• [Exercise prompt]
From the data below, set down exactly the lines between the one holding "def tagQuads (t" and the one holding "none => some t", inclusive, and no others.

Saved entries
......
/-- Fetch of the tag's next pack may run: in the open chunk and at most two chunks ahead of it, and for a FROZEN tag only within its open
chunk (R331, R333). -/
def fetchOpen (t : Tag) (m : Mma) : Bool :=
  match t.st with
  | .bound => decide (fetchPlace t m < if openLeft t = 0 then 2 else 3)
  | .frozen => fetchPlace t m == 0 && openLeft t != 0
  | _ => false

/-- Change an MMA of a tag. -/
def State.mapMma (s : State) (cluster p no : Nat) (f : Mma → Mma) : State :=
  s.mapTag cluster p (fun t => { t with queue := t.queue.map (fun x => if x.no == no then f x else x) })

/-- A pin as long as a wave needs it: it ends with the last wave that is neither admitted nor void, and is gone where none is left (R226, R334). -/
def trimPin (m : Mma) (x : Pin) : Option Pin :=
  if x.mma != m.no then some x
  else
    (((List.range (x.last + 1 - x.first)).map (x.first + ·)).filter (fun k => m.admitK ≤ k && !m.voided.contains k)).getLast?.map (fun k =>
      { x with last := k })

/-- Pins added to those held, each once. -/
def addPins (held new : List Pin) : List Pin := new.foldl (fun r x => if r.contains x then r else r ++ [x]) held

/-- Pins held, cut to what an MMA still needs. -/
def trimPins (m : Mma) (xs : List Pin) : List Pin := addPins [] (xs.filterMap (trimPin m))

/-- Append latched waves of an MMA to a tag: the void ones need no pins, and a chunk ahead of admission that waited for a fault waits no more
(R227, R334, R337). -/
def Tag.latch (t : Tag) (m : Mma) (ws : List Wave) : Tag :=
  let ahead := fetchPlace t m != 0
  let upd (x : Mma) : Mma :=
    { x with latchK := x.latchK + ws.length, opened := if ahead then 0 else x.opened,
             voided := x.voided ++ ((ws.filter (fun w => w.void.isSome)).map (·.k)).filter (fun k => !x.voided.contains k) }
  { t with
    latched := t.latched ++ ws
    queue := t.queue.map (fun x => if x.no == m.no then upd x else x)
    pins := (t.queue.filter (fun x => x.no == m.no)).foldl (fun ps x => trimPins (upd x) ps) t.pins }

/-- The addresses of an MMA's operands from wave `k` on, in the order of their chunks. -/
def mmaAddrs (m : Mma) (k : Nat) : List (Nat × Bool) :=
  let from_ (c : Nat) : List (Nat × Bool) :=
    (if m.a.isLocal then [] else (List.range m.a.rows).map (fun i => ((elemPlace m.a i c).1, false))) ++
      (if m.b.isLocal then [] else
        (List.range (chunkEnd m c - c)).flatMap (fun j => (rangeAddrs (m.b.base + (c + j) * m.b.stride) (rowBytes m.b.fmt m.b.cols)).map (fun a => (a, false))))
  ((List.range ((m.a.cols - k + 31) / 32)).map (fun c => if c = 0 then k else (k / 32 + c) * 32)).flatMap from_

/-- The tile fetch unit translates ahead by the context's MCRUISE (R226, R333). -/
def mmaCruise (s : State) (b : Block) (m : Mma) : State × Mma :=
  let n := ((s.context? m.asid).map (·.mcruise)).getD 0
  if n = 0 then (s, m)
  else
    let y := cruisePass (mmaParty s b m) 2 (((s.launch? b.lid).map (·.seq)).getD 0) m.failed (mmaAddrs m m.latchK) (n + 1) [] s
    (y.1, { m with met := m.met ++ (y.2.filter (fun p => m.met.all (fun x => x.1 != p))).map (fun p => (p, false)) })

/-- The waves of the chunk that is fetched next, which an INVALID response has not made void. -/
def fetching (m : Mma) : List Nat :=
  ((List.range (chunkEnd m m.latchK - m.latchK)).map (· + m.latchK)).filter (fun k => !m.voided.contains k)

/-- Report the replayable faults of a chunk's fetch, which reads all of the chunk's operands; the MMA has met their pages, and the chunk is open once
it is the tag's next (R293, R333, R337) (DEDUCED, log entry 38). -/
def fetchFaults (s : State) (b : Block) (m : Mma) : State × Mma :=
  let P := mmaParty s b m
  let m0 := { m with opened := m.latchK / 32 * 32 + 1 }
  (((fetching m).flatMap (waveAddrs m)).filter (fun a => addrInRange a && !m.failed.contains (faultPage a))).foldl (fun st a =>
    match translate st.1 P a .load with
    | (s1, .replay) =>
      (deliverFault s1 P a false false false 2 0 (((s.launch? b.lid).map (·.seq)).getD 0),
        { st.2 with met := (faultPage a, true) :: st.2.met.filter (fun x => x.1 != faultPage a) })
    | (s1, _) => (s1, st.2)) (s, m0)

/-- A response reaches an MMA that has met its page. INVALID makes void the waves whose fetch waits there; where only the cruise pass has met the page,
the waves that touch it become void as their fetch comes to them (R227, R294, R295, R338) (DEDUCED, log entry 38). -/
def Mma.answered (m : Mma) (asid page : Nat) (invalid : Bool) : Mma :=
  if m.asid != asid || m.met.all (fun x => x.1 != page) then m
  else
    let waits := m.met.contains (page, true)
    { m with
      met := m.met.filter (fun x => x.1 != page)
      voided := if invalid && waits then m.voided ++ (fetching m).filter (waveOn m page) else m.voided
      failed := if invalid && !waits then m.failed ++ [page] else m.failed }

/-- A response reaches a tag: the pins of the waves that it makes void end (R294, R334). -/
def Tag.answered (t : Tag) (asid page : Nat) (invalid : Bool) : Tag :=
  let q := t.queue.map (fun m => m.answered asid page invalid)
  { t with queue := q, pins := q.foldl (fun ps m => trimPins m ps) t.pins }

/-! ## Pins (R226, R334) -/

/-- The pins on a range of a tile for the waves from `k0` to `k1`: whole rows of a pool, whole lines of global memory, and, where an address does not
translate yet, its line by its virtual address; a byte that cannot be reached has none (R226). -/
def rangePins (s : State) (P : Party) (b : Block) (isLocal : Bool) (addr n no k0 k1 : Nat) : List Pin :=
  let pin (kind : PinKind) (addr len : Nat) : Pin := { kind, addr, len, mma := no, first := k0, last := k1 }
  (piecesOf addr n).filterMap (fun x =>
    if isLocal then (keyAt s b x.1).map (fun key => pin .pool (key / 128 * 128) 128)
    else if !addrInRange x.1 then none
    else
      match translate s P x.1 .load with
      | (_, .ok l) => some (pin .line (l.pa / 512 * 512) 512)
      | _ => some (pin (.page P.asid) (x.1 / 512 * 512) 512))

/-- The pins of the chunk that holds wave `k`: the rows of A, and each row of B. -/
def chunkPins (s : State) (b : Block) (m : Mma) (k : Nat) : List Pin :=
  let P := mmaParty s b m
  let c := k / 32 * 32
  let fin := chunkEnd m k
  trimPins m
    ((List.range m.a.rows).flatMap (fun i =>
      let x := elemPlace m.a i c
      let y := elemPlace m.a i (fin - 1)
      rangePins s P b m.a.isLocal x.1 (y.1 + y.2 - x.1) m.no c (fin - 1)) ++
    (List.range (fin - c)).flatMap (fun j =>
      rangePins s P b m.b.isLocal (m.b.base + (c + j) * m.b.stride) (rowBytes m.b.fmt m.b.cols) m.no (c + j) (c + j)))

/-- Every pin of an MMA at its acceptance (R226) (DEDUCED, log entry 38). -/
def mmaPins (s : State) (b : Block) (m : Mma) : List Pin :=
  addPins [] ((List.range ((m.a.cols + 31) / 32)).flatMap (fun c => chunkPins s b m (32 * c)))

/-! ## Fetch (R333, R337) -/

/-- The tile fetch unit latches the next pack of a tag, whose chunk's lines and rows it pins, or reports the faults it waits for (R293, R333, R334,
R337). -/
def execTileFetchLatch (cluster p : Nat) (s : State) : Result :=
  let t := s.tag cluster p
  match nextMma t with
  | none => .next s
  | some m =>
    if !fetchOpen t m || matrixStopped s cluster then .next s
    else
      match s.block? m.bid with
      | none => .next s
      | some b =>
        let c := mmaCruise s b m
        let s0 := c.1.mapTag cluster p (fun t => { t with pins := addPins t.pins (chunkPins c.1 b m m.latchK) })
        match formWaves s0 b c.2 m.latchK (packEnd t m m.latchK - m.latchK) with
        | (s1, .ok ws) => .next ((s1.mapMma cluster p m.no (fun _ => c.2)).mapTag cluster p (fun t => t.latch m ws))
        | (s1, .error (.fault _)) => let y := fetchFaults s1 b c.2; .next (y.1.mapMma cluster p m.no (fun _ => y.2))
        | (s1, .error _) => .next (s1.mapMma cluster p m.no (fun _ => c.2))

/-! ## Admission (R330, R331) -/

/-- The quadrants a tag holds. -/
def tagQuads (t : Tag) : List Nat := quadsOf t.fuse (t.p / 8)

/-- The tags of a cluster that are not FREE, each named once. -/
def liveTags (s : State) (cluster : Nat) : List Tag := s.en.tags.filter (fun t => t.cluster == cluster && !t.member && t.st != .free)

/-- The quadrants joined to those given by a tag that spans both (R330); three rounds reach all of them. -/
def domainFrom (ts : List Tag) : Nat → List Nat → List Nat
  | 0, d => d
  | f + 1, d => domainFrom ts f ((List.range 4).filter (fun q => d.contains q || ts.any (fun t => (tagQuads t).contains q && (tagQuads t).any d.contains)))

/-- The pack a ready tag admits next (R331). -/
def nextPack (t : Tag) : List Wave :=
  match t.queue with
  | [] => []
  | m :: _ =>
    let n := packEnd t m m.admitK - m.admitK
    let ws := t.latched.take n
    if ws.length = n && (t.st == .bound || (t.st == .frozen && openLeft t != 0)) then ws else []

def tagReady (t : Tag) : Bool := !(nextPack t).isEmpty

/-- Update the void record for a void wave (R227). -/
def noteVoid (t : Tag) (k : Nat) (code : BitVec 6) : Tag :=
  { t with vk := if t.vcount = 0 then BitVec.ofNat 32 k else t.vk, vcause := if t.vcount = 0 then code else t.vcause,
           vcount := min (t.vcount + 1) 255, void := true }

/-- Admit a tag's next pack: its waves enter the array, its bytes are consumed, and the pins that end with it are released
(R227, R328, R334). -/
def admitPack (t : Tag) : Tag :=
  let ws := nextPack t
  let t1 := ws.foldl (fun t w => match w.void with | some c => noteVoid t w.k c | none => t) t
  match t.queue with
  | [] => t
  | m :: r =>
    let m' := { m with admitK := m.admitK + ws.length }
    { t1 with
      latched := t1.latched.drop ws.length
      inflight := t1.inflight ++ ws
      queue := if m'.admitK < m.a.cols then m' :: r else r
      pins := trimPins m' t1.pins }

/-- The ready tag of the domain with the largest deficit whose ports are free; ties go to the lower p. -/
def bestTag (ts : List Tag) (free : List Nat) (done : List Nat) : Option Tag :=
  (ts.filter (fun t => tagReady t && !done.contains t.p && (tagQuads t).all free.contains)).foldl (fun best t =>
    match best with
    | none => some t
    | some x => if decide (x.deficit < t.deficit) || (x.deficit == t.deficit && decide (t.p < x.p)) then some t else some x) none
......
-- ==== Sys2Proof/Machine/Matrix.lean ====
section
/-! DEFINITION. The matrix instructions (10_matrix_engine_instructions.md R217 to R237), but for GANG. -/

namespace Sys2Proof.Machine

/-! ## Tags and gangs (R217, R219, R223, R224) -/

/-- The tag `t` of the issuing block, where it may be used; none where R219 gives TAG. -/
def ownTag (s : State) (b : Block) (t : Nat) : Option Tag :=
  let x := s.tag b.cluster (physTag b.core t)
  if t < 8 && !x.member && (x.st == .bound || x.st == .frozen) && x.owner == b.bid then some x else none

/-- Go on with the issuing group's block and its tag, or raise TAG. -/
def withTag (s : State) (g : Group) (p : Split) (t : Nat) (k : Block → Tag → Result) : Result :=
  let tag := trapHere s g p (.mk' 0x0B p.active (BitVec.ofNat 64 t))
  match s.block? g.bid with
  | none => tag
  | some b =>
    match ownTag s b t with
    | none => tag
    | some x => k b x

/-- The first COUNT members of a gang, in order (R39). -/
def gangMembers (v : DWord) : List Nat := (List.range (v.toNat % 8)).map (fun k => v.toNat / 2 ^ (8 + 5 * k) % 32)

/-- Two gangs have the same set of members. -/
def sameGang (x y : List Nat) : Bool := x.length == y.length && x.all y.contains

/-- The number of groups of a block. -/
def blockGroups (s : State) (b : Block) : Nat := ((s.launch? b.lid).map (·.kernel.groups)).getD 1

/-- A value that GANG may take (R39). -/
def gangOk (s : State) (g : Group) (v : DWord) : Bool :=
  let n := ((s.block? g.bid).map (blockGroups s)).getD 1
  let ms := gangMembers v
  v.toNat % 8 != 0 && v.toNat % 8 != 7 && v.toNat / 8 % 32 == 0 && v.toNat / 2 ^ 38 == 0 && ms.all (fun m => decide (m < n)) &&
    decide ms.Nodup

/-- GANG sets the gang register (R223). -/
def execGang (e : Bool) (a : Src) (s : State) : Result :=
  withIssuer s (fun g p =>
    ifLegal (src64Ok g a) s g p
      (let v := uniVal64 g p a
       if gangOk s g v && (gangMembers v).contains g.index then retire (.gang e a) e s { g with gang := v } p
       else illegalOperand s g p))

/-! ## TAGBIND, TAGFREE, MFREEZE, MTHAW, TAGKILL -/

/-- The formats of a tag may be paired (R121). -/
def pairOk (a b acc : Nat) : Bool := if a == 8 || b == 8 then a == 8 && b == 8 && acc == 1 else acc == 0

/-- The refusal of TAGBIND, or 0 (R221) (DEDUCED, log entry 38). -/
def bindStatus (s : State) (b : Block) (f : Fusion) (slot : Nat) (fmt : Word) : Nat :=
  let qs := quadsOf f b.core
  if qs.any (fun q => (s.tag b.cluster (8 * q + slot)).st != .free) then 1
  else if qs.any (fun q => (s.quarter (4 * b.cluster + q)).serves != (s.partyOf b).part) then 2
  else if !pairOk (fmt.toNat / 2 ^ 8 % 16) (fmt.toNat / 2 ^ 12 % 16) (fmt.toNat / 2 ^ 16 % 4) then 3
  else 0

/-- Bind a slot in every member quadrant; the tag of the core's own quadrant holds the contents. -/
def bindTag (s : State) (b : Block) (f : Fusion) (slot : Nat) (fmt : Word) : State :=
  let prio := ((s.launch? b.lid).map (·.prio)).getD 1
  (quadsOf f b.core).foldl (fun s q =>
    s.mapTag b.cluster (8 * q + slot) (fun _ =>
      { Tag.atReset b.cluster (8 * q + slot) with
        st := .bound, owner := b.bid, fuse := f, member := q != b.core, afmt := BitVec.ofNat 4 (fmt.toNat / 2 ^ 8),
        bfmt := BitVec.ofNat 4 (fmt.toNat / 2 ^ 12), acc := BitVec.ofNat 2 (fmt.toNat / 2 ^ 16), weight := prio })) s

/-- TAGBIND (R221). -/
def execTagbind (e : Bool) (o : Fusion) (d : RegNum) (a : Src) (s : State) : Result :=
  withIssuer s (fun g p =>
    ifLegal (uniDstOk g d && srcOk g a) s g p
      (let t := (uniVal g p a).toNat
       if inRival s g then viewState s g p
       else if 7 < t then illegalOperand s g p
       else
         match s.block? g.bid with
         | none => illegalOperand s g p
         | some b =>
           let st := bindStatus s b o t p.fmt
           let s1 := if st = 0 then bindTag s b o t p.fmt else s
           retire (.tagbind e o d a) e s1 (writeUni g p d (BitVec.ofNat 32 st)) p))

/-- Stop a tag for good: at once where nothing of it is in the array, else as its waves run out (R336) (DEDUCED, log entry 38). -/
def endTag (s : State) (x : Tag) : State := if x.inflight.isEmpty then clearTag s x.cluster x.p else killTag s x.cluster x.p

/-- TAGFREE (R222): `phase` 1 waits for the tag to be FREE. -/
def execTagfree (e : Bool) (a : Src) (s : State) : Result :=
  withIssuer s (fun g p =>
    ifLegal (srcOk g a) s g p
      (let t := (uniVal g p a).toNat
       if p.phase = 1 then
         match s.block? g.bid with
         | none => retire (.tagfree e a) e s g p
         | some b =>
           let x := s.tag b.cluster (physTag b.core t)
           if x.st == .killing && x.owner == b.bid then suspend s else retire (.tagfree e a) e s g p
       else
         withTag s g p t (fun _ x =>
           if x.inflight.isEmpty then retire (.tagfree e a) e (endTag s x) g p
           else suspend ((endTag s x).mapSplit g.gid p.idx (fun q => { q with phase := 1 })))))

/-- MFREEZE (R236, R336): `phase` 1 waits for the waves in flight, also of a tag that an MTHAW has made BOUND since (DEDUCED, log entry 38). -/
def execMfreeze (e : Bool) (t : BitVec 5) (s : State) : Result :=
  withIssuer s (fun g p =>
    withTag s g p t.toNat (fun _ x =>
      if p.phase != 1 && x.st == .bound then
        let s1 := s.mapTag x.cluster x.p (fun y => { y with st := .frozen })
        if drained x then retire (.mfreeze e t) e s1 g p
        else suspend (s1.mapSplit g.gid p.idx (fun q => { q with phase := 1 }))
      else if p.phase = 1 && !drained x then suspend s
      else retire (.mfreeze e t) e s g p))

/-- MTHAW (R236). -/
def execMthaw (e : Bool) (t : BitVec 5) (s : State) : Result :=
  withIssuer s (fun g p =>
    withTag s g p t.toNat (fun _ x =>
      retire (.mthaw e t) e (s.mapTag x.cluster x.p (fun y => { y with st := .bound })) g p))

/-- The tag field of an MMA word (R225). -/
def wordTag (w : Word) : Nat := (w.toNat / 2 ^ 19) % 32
......
• [Exercise response]
def tagQuads (t : Tag) : List Nat := quadsOf t.fuse (t.p / 8)

/-- The tags of a cluster that are not FREE, each named once. -/
def liveTags (s : State) (cluster : Nat) : List Tag := s.en.tags.filter (fun t => t.cluster == cluster && !t.member && t.st != .free)

/-- The quadrants joined to those given by a tag that spans both (R330); three rounds reach all of them. -/
def domainFrom (ts : List Tag) : Nat → List Nat → List Nat
  | 0, d => d
  | f + 1, d => domainFrom ts f ((List.range 4).filter (fun q => d.contains q || ts.any (fun t => (tagQuads t).contains q && (tagQuads t).any d.contains)))

/-- The pack a ready tag admits next (R331). -/
def nextPack (t : Tag) : List Wave :=
  match t.queue with
  | [] => []
  | m :: _ =>
    let n := packEnd t m m.admitK - m.admitK
    let ws := t.latched.take n
    if ws.length = n && (t.st == .bound || (t.st == .frozen && openLeft t != 0)) then ws else []

def tagReady (t : Tag) : Bool := !(nextPack t).isEmpty

/-- Update the void record for a void wave (R227). -/
def noteVoid (t : Tag) (k : Nat) (code : BitVec 6) : Tag :=
  { t with vk := if t.vcount = 0 then BitVec.ofNat 32 k else t.vk, vcause := if t.vcount = 0 then code else t.vcause,
           vcount := min (t.vcount + 1) 255, void := true }

/-- Admit a tag's next pack: its waves enter the array, its bytes are consumed, and the pins that end with it are released
(R227, R328, R334). -/
def admitPack (t : Tag) : Tag :=
  let ws := nextPack t
  let t1 := ws.foldl (fun t w => match w.void with | some c => noteVoid t w.k c | none => t) t
  match t.queue with
  | [] => t
  | m :: r =>
    let m' := { m with admitK := m.admitK + ws.length }
    { t1 with
      latched := t1.latched.drop ws.length
      inflight := t1.inflight ++ ws
      queue := if m'.admitK < m.a.cols then m' :: r else r
      pins := trimPins m' t1.pins }

/-- The ready tag of the domain with the largest deficit whose ports are free; ties go to the lower p. -/
def bestTag (ts : List Tag) (free : List Nat) (done : List Nat) : Option Tag :=
  (ts.filter (fun t => tagReady t && !done.contains t.p && (tagQuads t).all free.contains)).foldl (fun best t =>
    match best with
    | none => some t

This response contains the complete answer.